Essa ruptura também pode ser percebida através das notas da declaração, nas quais se encontram, exclusivamente, referências ao pontificado atual (com exceção de uma solitária e acidental citação a Bento XVI), sem que se possa apontar qualquer fundamento na doutrina dos Papas precedentes ou na tradição anterior, algo que seria minimamente razoável a um documento que “não mudou nada”.

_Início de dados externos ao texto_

theorem busRead_of_unbacked (h : s.region a = .unlisted ∨ s.region a = .openBus) : busRead a s = (0, s) := by
  rcases h with h | h <;> simp only [busRead, h]

theorem busRead_of_prg {off : Nat} (h : s.region a = .prg off) : busRead a s = (s.cart.prg.read off, s) := by
  simp only [busRead, h]

theorem busRead_of_ram {k : Nat} (h : s.region a = .ram k) : busRead a s = (s.ram.read k, s) := by
  simp only [busRead, h]

variable (v : Byte)

theorem busStore_of_wram {off : Nat} (h : s.region a = .wram off) :
    busStore a v s = { s with wram := s.wram.write off v } := by
  simp only [busStore, h, State.setWram]

theorem busStore_of_apu {k : Nat} (h : s.region a = .apu k) :
    busStore a v s = { s with apu := s.apu.write k v } := by
  simp only [busStore, h, State.setApu]

theorem busStore_of_pad2 (h : s.region a = .pad2) : busStore a v s = { s with apu := s.apu.write 0x4017 v } := by
  simp only [busStore, h, State.setApu]

theorem busStore_of_ram {k : Nat} (h : s.region a = .ram k) :
    busStore a v s = { s with ram := s.ram.write k v } := by
  simp only [busStore, h, State.setRam]

theorem busStore_of_pad1 (h : s.region a = .pad1) : busStore a v s = padWrite v s := by
  simp only [busStore, h]

theorem busStore_of_oamDma (h : s.region a = .oamDma) : busStore a v s = oamDma v s := by
  simp only [busStore, h]

theorem busStore_of_ppu {r : PpuReg} (h : s.region a = .ppu r) :
    busStore a v s = { s with ppu := ppuWrite s.params.paletteMirror s.cart r v s.ppu } := by
  simp only [busStore, h, State.setPpu]

theorem busStore_of_unbacked (h : s.region a = .unlisted ∨ s.region a = .openBus) : busStore a v s = s := by
  rcases h with h | h <;> simp only [busStore, h]

/-- Whether a write to PRG ROM also raises is `busWrite`'s matter (R53). -/
theorem busStore_of_prg {off : Nat} (h : s.region a = .prg off) : busStore a v s = s := by
  simp only [busStore, h]

/-- Two addresses with one region share one byte: in a memory the CPU can write, what a store through one leaves a read
through the other returns. -/
theorem busRead_busStore_sameRegion {b : Word} (hm : s.memoriesOk = true) (hab : s.region b = s.region a)
    (hmem : (∃ off, s.region a = .wram off) ∨ (∃ k, s.region a = .apu k) ∨ ∃ k, s.region a = .ram k) :
    (busRead b (busStore a v s)).1 = v := by
  obtain ⟨⟨hwram, -⟩, ⟨hapu, -⟩, ⟨hram, -⟩, -⟩ := s.memoriesOk_iff.1 hm
  have hb := (busStore_region a v s b).trans hab
  rcases hmem with ⟨off, h⟩ | ⟨k, h⟩ | ⟨k, h⟩
  · rw [busRead_of_wram (hb.trans h), busStore_of_wram v h]
    exact Memory.read_write_same hwram off v
  · rw [busRead_of_apu (hb.trans h), busStore_of_apu v h]
    exact Memory.read_write_same hapu k v
  · rw [busRead_of_ram (hb.trans h), busStore_of_ram v h]
    exact Memory.read_write_same hram k v

end access

end Sys2Proof.Machine
end

section
/-! SUPPORT. The gamepad port (R230, R231). -/

namespace Sys2Proof.Machine

/-- A bit as the byte 0 or 1 is that bit shifted down and masked. -/
theorem flagByte_getLsbD (v : Byte) (k : Nat) : flagByte (v.getLsbD k) = (v >>> k) &&& 1 := by
  change _ = (v >>> k) &&& 1#8
  rw [BitVec.and_one_eq_setWidth_ofBool_getLsbD, BitVec.getLsbD_ushiftRight, Nat.add_zero]
  cases v.getLsbD k <;> rfl

/-- The button index counts up and stays at Right, the last (R231). -/
theorem padIndex_next (i : BitVec 3) : (if i = 7 then 7 else i + 1) = BitVec.ofNat 3 (min (i.toNat + 1) 7) := by
  revert i
  decide

theorem padRead_strobe {s : State} (h : s.pad.strobe = true) : padRead s = (s.buttons &&& 1, s) := by
  rw [padRead, if_pos h, flagByte_getLsbD, BitVec.ushiftRight_zero]

theorem padRead_shift {s : State} (h : s.pad.strobe = false) :
    padRead s = ((s.pad.snapshot >>> s.pad.index.toNat) &&& 1,
      { s with pad := { s.pad with index := BitVec.ofNat 3 (min (s.pad.index.toNat + 1) 7) } }) := by
  rw [padRead, if_neg (by simp [h]), flagByte_getLsbD, padIndex_next]
  rfl

theorem padWrite_eq (v : Byte) (s : State) : padWrite v s = { s with
    pad := ⟨v.getLsbD 0, 0, if v.getLsbD 0 then s.pad.snapshot else s.buttons⟩ } := rfl

end Sys2Proof.Machine
end

section
/-! SUPPORT. OAM DMA (R229) as 256 bus reads, and its copy of a page without devices. -/

namespace Sys2Proof.Machine

/-- One byte of the DMA, its place in OAM as a number. -/
theorem oamDmaByte_eq (page : Byte) (s : State) (k : Nat) : oamDmaByte page s k =
    let q := busRead (w16 page (BitVec.ofNat 8 k)) s
    { q.2 with ppu := { q.2.ppu with oam := q.2.ppu.oam.write ((q.2.ppu.oamAddr.toNat + k) % 256) q.1 } } := by
  simp only [oamDmaByte, State.setPpu, BitVec.toNat_add, BitVec.toNat_ofNat, Nat.add_mod_mod]

/-- The state before the DMA's `n`-th read. -/
def oamDmaState (page : Byte) (s : State) (n : Nat) : State := (List.range n).foldl (oamDmaByte page) s

theorem oamDmaState_succ (page : Byte) (s : State) (n : Nat) :
    oamDmaState page s (n + 1) = oamDmaByte page (oamDmaState page s n) n := by
  rw [oamDmaState, List.range_succ, List.foldl_append]
  rfl

theorem oamDma_noOp {s : State} (page : Byte) (h : s.params.oamDmaMode = .noOp) : oamDma page s = s := by
  simp only [oamDma, h]

theorem oamDma_copy {s : State} (page : Byte) (h : s.params.oamDmaMode = .copy) :
    oamDma page s = (oamDmaState page s 256).addCycles s.params.oamDmaCycles := by
  simp only [oamDma, h, oamDmaState]

/-- OAM after the first `n` bytes of `f` were copied to it from index `start` on, wrapping at its end. -/
def copyToOam (f : Nat → Byte) (start : Nat) (oam : Memory) : Nat → Memory
  | 0 => oam
  | n + 1 => (copyToOam f start oam n).write ((start + n) % 256) (f n)

theorem copyToOam_wf (f : Nat → Byte) (start : Nat) {oam : Memory} (h : oam.wf = true) (n : Nat) :
    (copyToOam f start oam n).wf = true := by
  induction n with
  | zero => exact h
  | succ n ih => exact Memory.write_wf ih _ _

/-- At most 256 bytes go to distinct places, so each is read back. -/
theorem read_copyToOam (f : Nat → Byte) (start : Nat) {oam : Memory} (h : oam.wf = true) {n k : Nat} (hk : k < n)
    (hn : n ≤ 256) : (copyToOam f start oam n).read ((start + k) % 256) = f k := by
  induction n with
  | zero => omega
  | succ n ih =>
    rw [copyToOam, Memory.read_write (copyToOam_wf f start h n)]
    by_cases hkn : k = n
    · rw [hkn, if_pos rfl]
    · rw [if_neg (by omega), ih (by omega) (by omega)]

/-- A page without PPU or port registers: work RAM, open bus or PRG ROM (R229). -/
def IsPlainPage (page : Byte) : Prop := page.toNat < 0x20 ∨ 0x41 ≤ page.toNat

/-- The byte at offset `k` of a page without devices. -/
def pageByte (s : State) (page : Byte) (k : Nat) : Byte :=
  if page.toNat < 0x20 then s.wram.read ((page.toNat * 256 + k) % 0x0800)
  else if page.toNat < 0x80 then 0
  else s.cart.prg.read ((page.toNat * 256 + k - 0x8000) % s.cart.prgSize.bytes)

/-- Reading a page without devices gives its bytes and changes nothing, whatever the PPU's state. -/
theorem busRead_plainPage {s : State} {page : Byte} (hs : s.params.busVariant = .nes) (hp : IsPlainPage page)
    {k : Nat} (hk : k < 256) (q : Ppu) :
    busRead (w16 page (BitVec.ofNat 8 k)) (s.setPpu q) = (pageByte s page k, s.setPpu q) := by
  have ha : (w16 page (BitVec.ofNat 8 k)).toNat = page.toNat * 256 + k := by
    rw [w16_toNat, BitVec.toNat_ofNat, Nat.mod_eq_of_lt hk]
  have hq : (s.setPpu q).params.busVariant = .nes := hs
  unfold IsPlainPage at hp
  unfold pageByte
  by_cases h1 : page.toNat < 0x20
  · rw [busRead_of_wram (region_wram hq (by omega)), ha, if_pos h1, State.setPpu_wram]
  by_cases h2 : page.toNat < 0x80
  · rw [busRead_of_unbacked (region_unbacked hq (by omega) (by omega)), if_neg h1, if_pos h2]
  · rw [busRead_of_prg (region_prg hq (by omega)), ha, if_neg h1, if_neg h2, State.setPpu_cart]

/-- From a page without devices the DMA changes OAM alone. -/
theorem oamDmaState_plainPage {s : State} {page : Byte} (hs : s.params.busVariant = .nes) (hp : IsPlainPage page)
    {n : Nat} (hn : n ≤ 256) : oamDmaState page s n = s.setPpu { s.ppu with
      oam := copyToOam (pageByte s page) s.ppu.oamAddr.toNat s.ppu.oam n } := by
  induction n with
  | zero => rfl
  | succ n ih =>
    rw [oamDmaState_succ, ih (by omega), oamDmaByte_eq, busRead_plainPage hs hp (show n < 256 by omega)]
    rfl

end Sys2Proof.Machine
end

section
/-! SUPPORT. What a CPU write of a PPU register does (R216). -/

namespace Sys2Proof.Machine

/-- The latch after a SCROLL or ADDR write, as a number (R216). -/
theorem shiftLatch_eq_ofNat (p : Ppu) (v : Byte) :
    shiftLatch p v = BitVec.ofNat 16 (p.latch.toNat % 256 * 256 + v.toNat) := by
  have hv := v.isLt
  apply BitVec.eq_of_toNat_eq
  rw [shiftLatch, w16_toNat, lo8, BitVec.toNat_setWidth, BitVec.toNat_ofNat]
  omega

/-- The registers whose write shifts the latch (R216). -/
theorem ppuWrite_shiftLatch (mi : Bool) (c : Cart) {r : PpuReg} (h : r = .scroll ∨ r = .addr) (v : Byte) (p : Ppu) :
    ppuWrite mi c r v p = { p with databus := v, latch := shiftLatch p v } := by
  rcases h with rfl | rfl <;> rfl

end Sys2Proof.Machine
end

section
/-! SUPPORT. What an operand read leaves unchanged (R54, R101). -/

namespace Sys2Proof.Machine
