/-! ### Text -/

/-- DRAW_TEXT begins at its cursor, in WRITING, and its first read is the first byte of the string; an empty string ends at
once with no event (44 R331, R338; 40 R176; 20_memory R74). -/
def Obligations.DrawTextBegins : Prop :=
  ∀ (s : State) (fg bg : Byte) (x y n : Half), s.mode = .idle → x.toNat + 8 * n.toNat ≤ 65535 →
    y.toNat + 8 ≤ 65535 → (s.cfg.variant ≠ .goled → fg.toNat ≤ 1 ∧ bg.toNat ≤ 1) →
    let latched := { s with
      latch := (⟨0x06, fg, bg, 0, x, y, n, 0⟩ : Latch)
      src := PixSource.text
      text := { s.text with cx := (x.toNat : Int), i := 0 } }
    (n ≠ 0 → exec (.drawText fg bg x y n) s = .next { latched with mode := .writing, pos := .readChar } ∧
      ∀ b, s.bus = [] → s.send = none → s.changed = [] → s.ports.str[0]? = some b →
        Sys2Proof.core.run 1 { latched with mode := .writing, pos := .readChar } = .next { latched with
          mode := .writing
          text := { latched.text with ch := b, gr := 0, gc := 0 }
          pos := .readGlyph }) ∧
    (n = 0 → exec (.drawText fg bg x y n) s = .next { latched with pos := .idle })

/-- Glyph expansion (44 R331 to R333): 64 steps after a byte is read, TB holds the foreground where the glyph bit is set and
the background where it is clear, whatever it held before, and the cell's sub-write begins over it. That the
glyph row and column are fields, and stay 7 after their loops, is the model's choice (log 22, log 27). -/
def Obligations.GlyphExpansionFillsTheBuffer : Prop :=
  ∀ s : State, s.mode = .writing → s.pos = .readGlyph → s.bus = [] → s.send = none → s.text.gr = 0 → s.text.gc = 0 →
    s.changed = [] →
    ∃ tb : Vector Color 64,
      Sys2Proof.core.run 64 s =
        .next (startWrite { s with tb := tb, src := .text, text := { s.text with gr := 7, gc := 7 } }) ∧
      ∀ (r c : Nat) (hr : r < 8) (hc : c < 8),
        tb[8 * r + c] = if glyphBit s.cfg s.text.ch r c then s.latch.c0 else s.latch.c1

/-- A cell of DRAW_TEXT: `StrRead(I)` reads byte I of the bound string into CH, and its glyph is read from the top left (44
R331; 20_memory R74); its pixel source is TB as an 8x8 buffer at the cursor, pixel `(CX + c, y + r)` being `TB[8*r + c]`
and every other coordinate out of range (44 R332, R333); at its end the cursor advances by exactly 8, on the panel or off
it, and MODE stays WRITING until the last character (R333, R335). That I is left
at N and CX at x + 8*N is the model's choice (log 27). -/
def Obligations.TextCells : Prop :=
  (∀ (s : State) (b : Byte), s.mode ≠ .halted → s.pos = .readChar → s.bus = [] → s.send = none → s.changed = [] →
    s.ports.str[s.text.i]? = some b →
    step s = .next { s with text := { s.text with ch := b, gr := 0, gc := 0 }, pos := .readGlyph }) ∧
  ∀ (s : State) (px py : Int), s.src = .text →
    (∀ (r c : Nat) (hr : r < 8) (hc : c < 8), px = s.text.cx + c → py = s.latch.y.toNat + r →
      pix s px py = some s.tb[8 * r + c]) ∧
    (px < s.text.cx ∨ s.text.cx + 8 ≤ px ∨ py < s.latch.y.toNat ∨ s.latch.y.toNat + 8 ≤ py → pix s px py = none) ∧
    (s.text.i + 1 < s.latch.w.toNat →
      writeDone s = { s with text := { s.text with cx := s.text.cx + 8, i := s.text.i + 1 }, pos := .readChar }) ∧
    (s.latch.w.toNat ≤ s.text.i + 1 →
      writeDone s = { s with
        text := { s.text with cx := s.text.cx + 8, i := s.text.i + 1 }, mode := .idle, pos := .idle })

/-! ### Invariants -/

/-- EVERY STEP KEEPS THE INVARIANT. -/
def Obligations.EveryStepKeepsTheInvariant : Prop :=
  ∀ s t : State, Inv s → step s = .next t → Inv t

/-- In a state of the invariant no step stops: the block always goes on, or waits, or has halted as the spec says; no
request reaches the model's own fault or refusals (20_memory R90; 30_encoding R129). -/
def Obligations.InvariantStatesNeverStop : Prop :=
  ∀ s : State, Inv s → Proceeds s

/-- MODE moves only as 10_state R37, R38 and R39 say; there is no way back to UNINIT. -/
def Obligations.ModeMoves : Prop :=
  ∀ s t : State, Inv s → step s = .next t →
    modeMove s.cfg.variant s.mode t.mode = true ∧ (t.mode = .uninit → s.mode = .uninit)

/-- The bounds property (20_memory R90): every query is of a pixel on the panel, and every data byte on the bus is for a
unit of the panel. -/
def Obligations.BoundsProperty : Prop :=
  ∀ s : State, Inv s →
    (s.pos = .epdPixel →
      0 ≤ s.epd.xa + 8 * s.epd.g + s.epd.k ∧ s.epd.xa + 8 * s.epd.g + s.epd.k < 200 ∧ 0 ≤ s.epd.j ∧ s.epd.j < 200) ∧
    (s.pos = .goledLeft ∨ s.pos = .goledRight →
      0 ≤ 2 * s.goled.c ∧ 2 * s.goled.c + 1 < 128 ∧ 0 ≤ s.goled.r ∧ s.goled.r < 128) ∧
    (s.pos = .woledPixel →
      0 ≤ s.woled.c ∧ s.woled.c < 128 ∧ 0 ≤ 8 * s.woled.p + s.woled.off ∧ 8 * s.woled.p + s.woled.off < 64) ∧
    ∀ b d, BusOp.xfer b (some d) ∈ s.bus → ∃ a, fmAddr s.cfg.variant d = some a ∧ a < fmUnits s.cfg.variant

/-- Chip-select is deasserted whenever the block is between transactions, those of one EPD command among them (10_state R47;
inside the two events of a fault it keeps its level, 60 R364), and the pins move only as the
event that enters the trace says (R47, R48); the reset output moves only in the reset pulse (R49; 41 R202). -/
def Obligations.PinsFollowTheTrace : Prop :=
  (∀ s : State, Inv s → s.mode ≠ .halted → (∀ code, s.pos ≠ .halting code) →
    (s.bus = [] ∨ ∃ l rest, s.bus = .dc l :: rest) → s.pins.cs = .deassert) ∧
  ∀ s t : State, step s = .next t →
    (t.pins.rst ≠ s.pins.rst → s.pos = .resetLow ∨ s.pos = .resetHigh) ∧
    (t.pins = s.pins ∨
    (∃ l, t.trace = s.trace ++ [.dc l] ∧ t.pins = { s.pins with dc := l }) ∨
    (∃ l, t.trace = s.trace ++ [.cs l] ∧ t.pins = { s.pins with cs := l }) ∨
    (∃ l, t.trace = s.trace ++ [.setRst l] ∧ t.pins = { s.pins with rst := l }))
end

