/-! ### emit -/

@[simp] theorem emit_cfg (e : Event) (s : State) : (emit e s).cfg = s.cfg := rfl
@[simp] theorem emit_mode (e : Event) (s : State) : (emit e s).mode = s.mode := rfl
@[simp] theorem emit_haltCause (e : Event) (s : State) : (emit e s).haltCause = s.haltCause := rfl
@[simp] theorem emit_latch (e : Event) (s : State) : (emit e s).latch = s.latch := rfl
@[simp] theorem emit_epd (e : Event) (s : State) : (emit e s).epd = s.epd := rfl
@[simp] theorem emit_goled (e : Event) (s : State) : (emit e s).goled = s.goled := rfl
@[simp] theorem emit_woled (e : Event) (s : State) : (emit e s).woled = s.woled := rfl
@[simp] theorem emit_text (e : Event) (s : State) : (emit e s).text = s.text := rfl
@[simp] theorem emit_tb (e : Event) (s : State) : (emit e s).tb = s.tb := rfl
@[simp] theorem emit_sr (e : Event) (s : State) : (emit e s).sr = s.sr := rfl
@[simp] theorem emit_pins (e : Event) (s : State) : (emit e s).pins = s.pins := rfl
@[simp] theorem emit_pos (e : Event) (s : State) : (emit e s).pos = s.pos := rfl
@[simp] theorem emit_send (e : Event) (s : State) : (emit e s).send = s.send := rfl
@[simp] theorem emit_bus (e : Event) (s : State) : (emit e s).bus = s.bus := rfl
@[simp] theorem emit_fm (e : Event) (s : State) : (emit e s).fm = s.fm := rfl
@[simp] theorem emit_vis (e : Event) (s : State) : (emit e s).vis = s.vis := rfl
@[simp] theorem emit_trace (e : Event) (s : State) : (emit e s).trace = s.trace ++ [e] := rfl
@[simp] theorem emit_src (e : Event) (s : State) : (emit e s).src = s.src := rfl
@[simp] theorem emit_ports (e : Event) (s : State) : (emit e s).ports = s.ports := rfl
@[simp] theorem emit_host (e : Event) (s : State) : (emit e s).host = s.host := rfl
@[simp] theorem emit_busyIn (e : Event) (s : State) : (emit e s).busyIn = s.busyIn := rfl
@[simp] theorem emit_busyReads (e : Event) (s : State) : (emit e s).busyReads = s.busyReads := rfl
@[simp] theorem emit_changed (e : Event) (s : State) : (emit e s).changed = s.changed := rfl
@[simp] theorem emit_oracle (e : Event) (s : State) : (emit e s).oracle = s.oracle := rfl
@[simp] theorem emit_ops (e : Event) (s : State) : (emit e s).ops = s.ops := rfl
@[simp] theorem emit_draws (e : Event) (s : State) : (emit e s).draws = s.draws := rfl

/-! ### raiseFault -/

@[simp] theorem raiseFault_cfg (c : FaultCode) (s : State) : (raiseFault c s).cfg = s.cfg := rfl
@[simp] theorem raiseFault_mode (c : FaultCode) (s : State) : (raiseFault c s).mode = s.mode := rfl
@[simp] theorem raiseFault_haltCause (c : FaultCode) (s : State) : (raiseFault c s).haltCause = s.haltCause := rfl
@[simp] theorem raiseFault_latch (c : FaultCode) (s : State) : (raiseFault c s).latch = s.latch := rfl
@[simp] theorem raiseFault_epd (c : FaultCode) (s : State) : (raiseFault c s).epd = s.epd := rfl
@[simp] theorem raiseFault_goled (c : FaultCode) (s : State) : (raiseFault c s).goled = s.goled := rfl
@[simp] theorem raiseFault_woled (c : FaultCode) (s : State) : (raiseFault c s).woled = s.woled := rfl
@[simp] theorem raiseFault_text (c : FaultCode) (s : State) : (raiseFault c s).text = s.text := rfl
@[simp] theorem raiseFault_tb (c : FaultCode) (s : State) : (raiseFault c s).tb = s.tb := rfl
@[simp] theorem raiseFault_sr (c : FaultCode) (s : State) : (raiseFault c s).sr = s.sr := rfl
@[simp] theorem raiseFault_pins (c : FaultCode) (s : State) : (raiseFault c s).pins = s.pins := rfl
@[simp] theorem raiseFault_pos (c : FaultCode) (s : State) : (raiseFault c s).pos = .raising c := rfl
@[simp] theorem raiseFault_send (c : FaultCode) (s : State) : (raiseFault c s).send = none := rfl
@[simp] theorem raiseFault_bus (c : FaultCode) (s : State) : (raiseFault c s).bus = [] := rfl
@[simp] theorem raiseFault_fm (c : FaultCode) (s : State) : (raiseFault c s).fm = s.fm := rfl
@[simp] theorem raiseFault_vis (c : FaultCode) (s : State) : (raiseFault c s).vis = s.vis := rfl
@[simp] theorem raiseFault_trace (c : FaultCode) (s : State) : (raiseFault c s).trace = s.trace := rfl
@[simp] theorem raiseFault_src (c : FaultCode) (s : State) : (raiseFault c s).src = s.src := rfl
@[simp] theorem raiseFault_ports (c : FaultCode) (s : State) : (raiseFault c s).ports = s.ports := rfl
@[simp] theorem raiseFault_host (c : FaultCode) (s : State) : (raiseFault c s).host = s.host := rfl
@[simp] theorem raiseFault_busyIn (c : FaultCode) (s : State) : (raiseFault c s).busyIn = s.busyIn := rfl
@[simp] theorem raiseFault_busyReads (c : FaultCode) (s : State) : (raiseFault c s).busyReads = s.busyReads := rfl
@[simp] theorem raiseFault_changed (c : FaultCode) (s : State) : (raiseFault c s).changed = s.changed := rfl
@[simp] theorem raiseFault_oracle (c : FaultCode) (s : State) : (raiseFault c s).oracle = s.oracle := rfl
@[simp] theorem raiseFault_ops (c : FaultCode) (s : State) : (raiseFault c s).ops = s.ops := rfl
@[simp] theorem raiseFault_draws (c : FaultCode) (s : State) : (raiseFault c s).draws = s.draws := rfl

Quando as questões de consciência levantadas por essas novidades parecem por demais complicadas, especialmente quanto à atitude prática que se deve tomar, é oportuno lembrar aquilo que é perene e imutável, portanto, sempre seguro. É o que recordamos nos pontos a seguir:
1) Existem “preceitos primários e essenciais que regem a vida moral” (Catecismo da Igreja Católica, 1955) pelos quais o homem pode “discernir, pela razão, o bem e o mal, a verdade e a mentira” (Catecismo da Igreja Católica, 1954). A esses preceitos, chamamos “lei natural”, pois decorrem da própria natureza das coisas, isto é, decorrem do que elas mesmas são;
2) Quanto a isso, a Igreja sempre reconheceu a existência dessas “leis universais e permanentes” que “obrigam a todos e cada um, sempre e em qualquer circunstância […] sem exceções” (João Paulo II, Encíclica Veritatis Splendor, 52);
3) Essa “lei natural é imutável e permanente através das variações da história” e não está sujeita a modificações pelo “fluxo das ideias e dos costumes” (Catecismo da Igreja Católica, 1958), isto é, não varia de acordo com modas ou ideologias de uma época;
4) Por causa disso, “toda a lei constituída pelos homens tem força de lei só na medida em que deriva da lei natural. Se, ao contrário, em alguma coisa está em contraste com a lei natural, então não é lei, mas sim corrupção da lei” (Santo Tomás de Aquino, Suma Teológica, I-II, q. 95, a. 2). Nesse caso, “chama-se lei iníqua e, como tal, não tem valor, mas é um ato de violência” (Santo Tomás de Aquino, Suma Teológica, I-II, q. 93, a. 3);
5) Assim, não existe poder humano capaz de derrogar lei natural, pois “a autoridade é exigência da ordem moral e promana de Deus. Por isso, se os governantes legislarem ou prescreverem algo contra essa ordem e, portanto, contra a vontade de Deus, essas leis e essas prescrições não podem obrigar a consciência dos cidadãos. […] Neste caso, a própria autoridade deixa de existir, degenerando em abuso do poder” (João XXIII, Encíclica Pacem in Terris, 51);
6) Isso também se aplica aos poderes eclesiásticos, pois “quem recebeu a ordem sagrada é capaz, segundo as normas do direito, do poder de governo” (Código de Direito Canônico, Cânon 129), já que a Igreja também está “constituída e ordenada neste mundo como sociedade” (Código de Direito Canônico, Cânon 204).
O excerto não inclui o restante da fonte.